Redesigning Vascular Care for South Shore Residents
South Shore Hospital’s new Chief of Vascular Surgery Edward Marcaccio, MD, Brigham and Women's Surgical Associates, joined South Shore Health in September. Before assuming the role, he served as Chief of Vascular Surgery and Director of the Non-Invasive Vascular Laboratory at Rhode Island Hospital, the principal teaching hospital of The Warren Alpert Medical School of Brown University.
Dr. Marcaccio spent the last 22 years building an innovative vascular program at Rhode Island Hospital and is thrilled to be back in the Boston area where he trained as a surgical resident at Beth Israel Deaconess Medical Center.
We sat down with him recently to learn more about his plans to make South Shore Health the region’s leader in vascular care.
Why did you choose to come to South Shore Hospital—a community-based hospital—instead of another teaching hospital?
I have been lucky enough in my career to do everything I’ve wanted to do in academic medicine. In my previous role, I spent most of my time dealing with emergencies and life-threatening situations. Although I enjoy working to save lives in emergencies, I want to build preventive programs that have a real impact on the health of patients with vascular issues. It became clear to me when I interviewed for this job that the leadership team at South Shore Health has made improving the health of the community a top priority. That type of support for preventive health care was a big reason why I wanted to lead the vascular program here. In this role, I have the opportunity to not only perform surgery, but to also focus on creating programs to prevent emergency situations.
What types of preventive programs do you envision and why are these so important for vascular patients?

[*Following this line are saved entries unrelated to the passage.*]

-- ==== Sys2Proof/Laws/Arith.lean ====
section
/-! SUPPORT. Sys2Proof/Laws/Arith.lean: `mod26`, sums and determinants: the small facts the rest cites. -/

namespace Sys2Proof.Machine

/-! ### Residues -/

/-- A residue is from 0 to 25. -/
theorem resVal_range (r : Residue) : 0 ≤ resVal r ∧ resVal r ≤ 25 := by
  have := r.isLt
  simp only [resVal]; omega

/-- The integer of `mod26 x` is the floor remainder (spec/00_scope.md R5). -/
theorem resVal_mod26 (x : Int) : resVal (mod26 x) = x % 26 := by
  have h0 := Int.emod_nonneg x (by decide : (26 : Int) ≠ 0)
  have h1 := Int.emod_lt_of_pos x (by decide : (0 : Int) < 26)
  simp only [resVal, mod26, Fin.val_ofNat]
  rw [Nat.mod_eq_of_lt (by omega)]
  omega

theorem resVal_inj {a b : Residue} (h : resVal a = resVal b) : a = b := by
  apply Fin.ext
  simpa [resVal] using h

/-- `mod26` identifies exactly the integers that differ by a multiple of 26 (spec/00_scope.md R5). -/
theorem mod26_eq_iff (x y : Int) : mod26 x = mod26 y ↔ x % 26 = y % 26 := by
  rw [← resVal_mod26 x, ← resVal_mod26 y]
  exact ⟨fun h => by rw [h], resVal_inj⟩

@[simp] theorem mod26_resVal (r : Residue) : mod26 (resVal r) = r := by
  apply resVal_inj
  rw [resVal_mod26]
  have := resVal_range r
  omega

theorem mod26_eq_of_emod {x : Int} {r : Residue} (h : x % 26 = resVal r) : mod26 x = r := by
  apply resVal_inj
  rw [resVal_mod26, h]

/-! ### Sums -/

@[simp] theorem sumTo_zero (f : Nat → Int) : sumTo 0 f = 0 := rfl

theorem sumTo_succ (k : Nat) (f : Nat → Int) : sumTo (k + 1) f = sumTo k f + f k := rfl

/-- `sumTo` is the sum over a range of the library. -/
theorem sumTo_eq_sum (k : Nat) (f : Nat → Int) : sumTo k f = ∑ j ∈ Finset.range k, f j := by
  induction k with
  | zero => rfl
  | succ k ih => rw [sumTo_succ, ih, Finset.sum_range_succ]

/-- A sum looks only at the terms below its bound. -/
theorem sumTo_congr {k : Nat} {f g : Nat → Int} (h : ∀ j < k, f j = g j) : sumTo k f = sumTo k g := by
  rw [sumTo_eq_sum, sumTo_eq_sum]
  exact Finset.sum_congr rfl fun j hj => h j (Finset.mem_range.mp hj)

/-! ### Determinants -/

theorem altSign_eq_pow (n : Nat) : altSign n = (-1) ^ n := by
  unfold altSign
  split
  · next h => rw [(Nat.even_iff.mpr h).neg_one_pow]
  · next h => rw [(Nat.odd_iff.mpr (by omega)).neg_one_pow]

/-- A determinant looks only at the entries below its dimension. -/
theorem det_congr {k : Nat} {M N : IntMatrix} (h : ∀ i < k, ∀ j < k, M i j = N i j) : det k M = det k N := by
  induction k generalizing M N with
  | zero => rfl
  | succ k ih =>
    apply sumTo_congr
    intro j hj
    rw [h 0 (Nat.succ_pos k) j hj, ih]
    intro a ha b hb
    simp only [minor, Nat.not_lt_zero, if_false]
    apply h (a + 1) (by omega)
    split <;> omega

/-- An entry of the adjugate looks only at the entries below the dimension. -/
theorem adj_congr {k : Nat} {M N : IntMatrix} (h : ∀ i < k, ∀ j < k, M i j = N i j) {i j : Nat} (hi : i < k)
    (hj : j < k) : adj k M i j = adj k N i j := by
  unfold adj
  congr 1
  apply det_congr
  intro a ha b hb
  simp only [minor]
  apply h
  · split <;> omega
  · split <;> omega

end Sys2Proof.Machine
end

I’ve already started to work with South Shore Health's outpatient rehabilitation team to develop a vascular exercise program. Exercise combined with other risk factor modification has the potential to alter the progression of diseases like peripheral arterial disease (PAD) and decrease the occurrence of cardiovascular events. I’d also like to offer more community screenings for things like abdominal aortic aneurysm and PAD so we can recognize and treat vascular disease early. By the time patients are having symptoms, the disease is likely fairly advanced. It’s all about identifying who is at risk and working with them to make lifestyle changes earlier instead of starting with interventions to treat advanced disease.
How would you describe the quality of care we provide at South Shore Health for vascular patients?
I can confidently say that we can provide the same level of care to our vascular patients here that they would get in Boston—with very few exceptions. Our strong connection with Brigham and Women’s Hospital is an added benefit to patients because we can send extremely complex cases to Boston for treatment and can also enroll patients in clinical trials if appropriate. Getting care close to home is important for most people with any chronic disease, but this is especially vital for patients with vascular disease. Vascular patients tend to be older and less mobile and require a lot of follow-up care. You don’t want them to avoid getting the care they need because the drive is too long or they are stressed out about parking and walking long distances.
I have also been so impressed by the quality of clinical talent we have at South Shore Health—from the operating room (OR) team to our vascular surgeons and interventional cardiologists in the cardiac catheterization laboratory. Our clinical talent is exceptional, and I’m hoping to coordinate this care by creating multidisciplinary conferences to share ideas on the best treatment options for patients. I am a strong believer in the notion that there is no individual in medicine anymore. I want to be sure we’re using our shared knowledge to provide the best possible care for our vascular patients.
What does the future of South Shore Health’s vascular program look like?
In the short term, we are working on becoming an Accredited Vein Center and will look to treat more patients with varicose veins—an extremely common condition that affects half of Americans beyond 50 years old. Long-term goals include building an endovascular suite, a specialized room that allows vascular surgeons to perform advanced endovascular procedures that require both open surgical and image-guided techniques simultaneously. This would allow us to do more complex aneurysm repairs and peripheral vascular interventions at South Shore Hospital. In summary, my goal is to make South Shore Health the place that patients seek for complete management of their cardiovascular health.
Can you share an interesting fact about yourself with us?
More than 25 years ago, I trained with Gary Gibbons, MD, Medical Director of South Shore Health's Center for Wound Healing, at Beth Israel Deaconess Medical Center in Boston. He was a mentor to me in my early days, launching my career in vascular surgery, and another reason why coming to South Shore Health was an easy decision. Medicine also runs in my family. My wife is a physician and both of my children are also training to be physicians.